* _Task details_: From the line with "match codeOfTableWord nbits w with" through the final line of the entries below, write out each line exactly and nothing else.

*** Opening of Source data ***

-- ==== Sys2Proof/Machine/Step.lean ====
section
/-! DEFINITION. One step of the machine, and how one instruction is put before it. -/

namespace Sys2Proof.Machine

/-- One step: a command completes, a transaction is performed, or the pin or the host's polling moves.
A transaction that is no row of the opcode table is performed by the general rules of its space. -/
def step (s : State) : Host.Outcome State Fault Refusal :=
  match nextTurn s with
  | .command w t => exec (decodeCommand w) t
  | .access a t =>
    match decodeAccess a with
    | .ok i => exec i t
    | .error _ => .next (performAccess a t)
  | .settled t => .next t

/-- `s` with one row of the opcode table as what the next step runs: a command word is accepted and its
completion comes next, a transaction arrives next. Log entry 8 says how a program comes to run. -/
def State.withFetchWord (s : State) (nbits w : Nat) : State :=
  match codeOfTableWord nbits w with
  | some (.command v) => { s.accept v with rst := false, inputs := .engine :: s.inputs }
  | some (.access a) => { s with inputs := .access a :: s.inputs }
  | none => s

end Sys2Proof.Machine
end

*** Close of Source data ***

* _Worked solution_:
  match codeOfTableWord nbits w with
  | some (.command v) => { s.accept v with rst := false, inputs := .engine :: s.inputs }
  | some (.access a) => { s with inputs := .access a :: s.inputs }
  | none => s

end Sys2Proof.Machine
end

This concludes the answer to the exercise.